Ein weiterer Tipp versteckte sich in der Aussage, dass für alle Computer gilt: Sie sind zu langsam und der Speicher ist zu klein; man weiß nur nicht, was zuerst kneift.

Die Komplexitätstheorie misst die Schwierigkeit von Aufgaben daran, wie viele Rechenschritte und Speicherplatz sie in Abhängigkeit von der Problemgröße N haben. Wenn sich Zeitaufwand oder Speicherbedarf verdoppeln, wenn sich N verdoppelt – also proportional entwickelt -, haben wir lineare Komplexität oder Aufwand in Zeit oder Speicher.

Leider hat fast alles, was Spaß macht oder von besonderem Interesse ist, einen überproportionalen Aufwand. Quadratischer Aufwand kann bei großem N durchaus unangenehm werden, höhere Potenzen natürlich noch schneller. Und kombinatorisch oder exponentiell explodierender Aufwand beschränkt einen in der Regel auf Trivialprobleme.

Mit etwas Glück lässt sich im Algorithmendesign Speicheraufwand und Zeitaufwand gegeneinander tauschen und so vielleicht bis zu höheren N vordringen. Aber hier dreht die Praxis der Theorie gelegentlich eine lange Nase: Theoretisch optimale Algorithmen mit komplexen verpointerten Datenstrukturen besitzen eine geringe Speicherlokalität; das führt zu Cache Misses und Page-ins.

Für praktische Problemgrößen sind tumbe Algorithmen mit hoher Speicherlokalität trotz schlechterer Aufwandsklasse manchmal deutlich schneller.

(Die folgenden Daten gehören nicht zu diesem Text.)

-- ==== Sys2Proof/Machine/Engine.lean ====
section
/-! DEFINITION. The arbiter: which pending request the engine takes next, and what taking each one removes. -/

namespace Sys2Proof.Machine

/-- The nodes in the order of the link chain, from the highest (R91). -/
def chainFrom (highest : Node) : List Node := allNodes.map fun k => highest + k

namespace Engine

/-- The node request that the link chain puts first (R91). -/
def firstRequest (e : Engine) : Option (Node × Posted) :=
  (chainFrom e.highest).findSome? fun n => (e.requests[n]).map fun p => (n, p)

/-- Whether a strike is pending for some node (R99). -/
def strikePending (e : Engine) : Bool := allNodes.any fun n => decide (0 < e.strikes[n])

/-- The nodes a strike operation treats, in ascending order, with their counts (R99). -/
def strikeTodo (e : Engine) : List (Node × Nat) :=
  (allNodes.filter fun n => decide (0 < e.strikes[n])).map fun n => (n, e.strikes[n])

/-- The request of the highest place in the pending set; audit and clear steps are taken only when nothing else is pending (R90, R111). -/
def highestPlace (e : Engine) : Option Taking :=
  match e.quarantine with
  | some q => some (.quarantine q)
  | none =>
  match e.sweep with
  | some k => some (.sweep k)
  | none =>
  match e.build with
  | some b => some (.planBuild b)
  | none =>
  match e.fold with
  | some tags => some (.fold tags)
  | none =>
  if e.strikePending then some (.strike e.strikeTodo) else
  match e.command with
  | some c => some (.command c)
  | none =>
  match e.firstRequest with
  | some (n, p) => some (.request n p)
  | none =>
  if e.auditStep then some .auditStep else
  match e.clearStep with
  | some p => some (.clearStep p)
  | none => none

/-- The operation the engine performs next: the one it has taken, or else the request it takes (R90). None within a sweep's or a strike's visits. -/
def taking (e : Engine) : Option Taking :=
  match e.inProgress with
  | some (.taken t _) => some t
  | some (.sweep _) | some (.strike _) => none
  | none => e.highestPlace

/-- Whether the engine is idle: nothing is pending and nothing in progress (R90). -/
def isIdle (e : Engine) : Bool := e.inProgress.isNone && e.highestPlace.isNone

/-- The pending set without a request that is taken out of it. A command, a node request, an audit step and a clear step keep their place until they are performed: no other of the kind is posted meanwhile (R109, R110, R149, R170). -/
def without (e : Engine) (t : Taking) : Engine :=
  match t with
  | .quarantine _ => { e with quarantine := none }
  | .sweep _ => { e with sweep := none }
  | .planBuild _ => { e with build := none }
  | .fold _ => { e with fold := none }
  | .strike _ => { e with strikes := Vector.replicate 12 0 }
  | .command _ | .request _ _ | .auditStep | .clearStep _ => e

/-- The command taken next, if it has the given name. -/
def takenCommand (e : Engine) (name : CommandName) : Option Command :=
  match e.taking with
  | some (.command c) => if c.name? = some name then some c else none
  | _ => none

/-- The node request taken next, if it is the given link's. -/
def takenRequest (e : Engine) (n : Node) : Option Posted :=
  match e.taking with
  | some (.request m p) => if m = n then some p else none
  | _ => none

end Engine

namespace State

/-- What an operation taken now finds. -/
def conditions (s : State) : Conditions :=
  { device := s.control.device
    seqState := s.seq.state
    superframe := s.seq.superframe
    integrityMode := s.control.integrityMode
    warningThreshold := s.control.warningThreshold
    idleLimit := s.control.idleLimit
    strikeLimit := s.control.strikeLimit
    reinstatementWait := s.control.reinstatementWait }

/-- What the operation the engine performs next found at its taking (R108, R179). -/
def atTaking (s : State) : Conditions :=
  match s.engine.inProgress with
  | some (.taken _ k) => k
  | some (.sweep _) | some (.strike _) | none => s.conditions

/-- The operation performed is in progress no more, nor pending if it is taken just now; a request of its kind posted since its taking stays (R92). -/
def take (s : State) (t : Taking) : State :=
  match s.engine.inProgress with
  | some _ => { s with engine := { s.engine with inProgress := none } }
  | none => { s with engine := s.engine.without t }

/-- The taking of a node request: it leaves the pending set, its node becomes lowest in the chain and the next one highest (R91). -/
def takeRequest (s : State) (n : Node) : State :=
  { s with engine := { s.engine with requests := s.engine.requests.set n none, highest := n + 1, inProgress := none } }

/-- The taking of the command (R88). -/
def takeCommand (s : State) : State := { s with engine := { s.engine with command := none, inProgress := none } }

/-- The device-state check of a node request (R158). -/
def deviceRefusal (d : DeviceState) (r : Request) : Option ResultCode :=
  match d, r with
  | .init, _ => some .notReady
  | .config, .claim _ | .config, .renew _ _ | .config, .release _ | .config, .sublet _ _ _ _ | .config, .recall _ => some .notRunning
  | .config, .join | .config, .leave | .config, .poll | .config, .query _ | .config, .status => none
  | .frozen, .claim _ | .frozen, .renew _ _ | .frozen, .release _ | .frozen, .sublet _ _ _ _ | .frozen, .recall _ => some .frozen
  | .frozen, .join | .frozen, .leave => some .frozen
  | .frozen, .poll | .frozen, .query _ | .frozen, .status => none
  | .run, _ => none

/-- A node request refused by the device state completes with its refusal, and the link chain moves (R91, R108). -/
def refuseRequest (s : State) (n : Node) (p : Posted) (code : ResultCode) : State := (s.takeRequest n).answer n p code .none

/-- A command refused by the device state completes with its refusal at the port (R108, R174). -/
def refuseCommand (s : State) (c : Command) (outcome : CmdOutcome) : State :=
  s.takeCommand.completeCommand c outcome c.namedField none

/-- Performs a node request the engine has taken: the device-state check, then the request's own operation on the store (R108, R158). -/
def performRequest (s : State) (n : Node) (p : Posted) (operation : Store → RequestResult) : State :=
  (s.takeRequest n).finishRequest s.atTaking.integrityMode n p
    (match deviceRefusal s.atTaking.device p.request with
      | some code => .error (.refused code)
      | none => operation s.store)

/-- The device-state check of a command that does not act at its taking: NOT-READY in INIT (R180), and SETFRAME outside CONFIG (check 1 of R45). -/
def commandRefusal (d : DeviceState) (c : Command) : Option CmdOutcome :=
  match d with
  | .init => some .notReady
  | .config => none
  | .run | .frozen => if c.name? = some .setframe then some .notConfig else none

/-- Performs a command the engine has taken: the device-state check, then the command's own operation on the store (R108, R180). -/
def performCommand (s : State) (c : Command) (operation : Store → CommandResult) : State :=
  s.takeCommand.finishCommand s.atTaking.integrityMode c
    (match commandRefusal s.atTaking.device c with
      | some outcome => .error (.refused outcome)
      | none => operation s.store)

end State

end Sys2Proof.Machine
end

Wie auch immer: Bei irgendeinem N wird bei nicht linearen Problemen der Zusatzaufwand zum Erreichen von N+1 schmerzhaft.

Das war übrigens einer der Gründe, warum symbolische KI in den 1980er Jahren gescheitert ist: Reasoning-Aufwand explodiert kombinatorisch. Ein weiterer Grund war – wie heute bei LLMs – der explodierende Aufwand für die Kuratierung qualifizierten Expertenwissens. Denn symbolische KI benötigte dies wegen des Anspruchs der Nachvollziehbarkeit, Erklärfähigkeit und Verlässlichkeit in einer strikt logischen und fehlerfreien Form und Qualität. Und dann ist da noch das Over-Promising: die fantastischen Zukunftsversprechen, die nicht eingelöst werden konnten – déjà vu.

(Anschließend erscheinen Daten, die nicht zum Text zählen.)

-- ==== Sys2Proof/Certificates/Slice0/Obligations.lean ====
section
/-! DEFINITION. The statements for the provers, chapter by chapter. -/

open Sys2Proof Sys2Proof.Machine

/-! The step, the engine's taking, reset and the clear. -/

/-- A step runs the command at the front of the queue with the queue's rest. -/
def Obligations.StepRunsFrontCommand : Prop :=
  ∀ (c : Instr) (rest : List Instr) (s : State),
    step { s with pending := c :: rest } = exec c { s with pending := rest }

/-- With no command waiting the engine goes on with its operation or takes its next request, and otherwise one CLK period passes: the model's choice (log 4). That no period counts while RESET is asserted, so that nothing changes then, is the model's reading (log 27). So a period passes, and the timer ticks, only with nothing pending and nothing in progress at the engine, as R111 has it of a frame start. -/
def Obligations.StepOnEmptyQueue : Prop :=
  ∀ s : State, s.pending = [] →
    (engineRow s.engine = none ↔ s.engine.isIdle = true) ∧
    (∀ i, engineRow s.engine = some i → step s = exec i s) ∧
    (engineRow s.engine = none →
      step s = .next (if s.resetAsserted then s
        else if s.seq.timerCount + 1 < s.seq.timerLength then
          { s with seq := { s.seq with timerCount := s.seq.timerCount + 1 } }
        else s.tick))

/-- Every command answers a next state and leaves the queue alone: nothing stops the model (log 35). -/
def Obligations.ExecAnswersNextAndKeepsQueue : Prop :=
  ∀ (i : Instr) (s : State), ∃ t, exec i s = .next t ∧ t.pending = s.pending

Sind die optimalen Aufwandsklassen durch Algorithmendesign erreicht, bleibt als letzte Möglichkeit die massive Parallelisierung der Berechnungen, um den lösbaren Problemumfang zu steigern.

Und das ist nun der eigentliche Trick der KNN: eine extreme Parallelisierung auf Kosten der Nachvollziehbarkeit, Erklärfähigkeit sowie Verlässlichkeit, unter Einsatz exzessiver Ressourcen.

Aber selbst bei dem einfachen GoL-Problem der Studie haben wir gesehen: Sowohl die notwendige Größe als auch die notwendige Menge an Trainingsmaterial – und damit Trainingszeit! – explodieren mit der Problemkomplexität. Auch der Wert der Verlustfunktion, ab dem eine Lösung akzeptiert wird, muss nach oben angepasst werden. Damit steigt zwingend die Fehlerrate im Einsatz.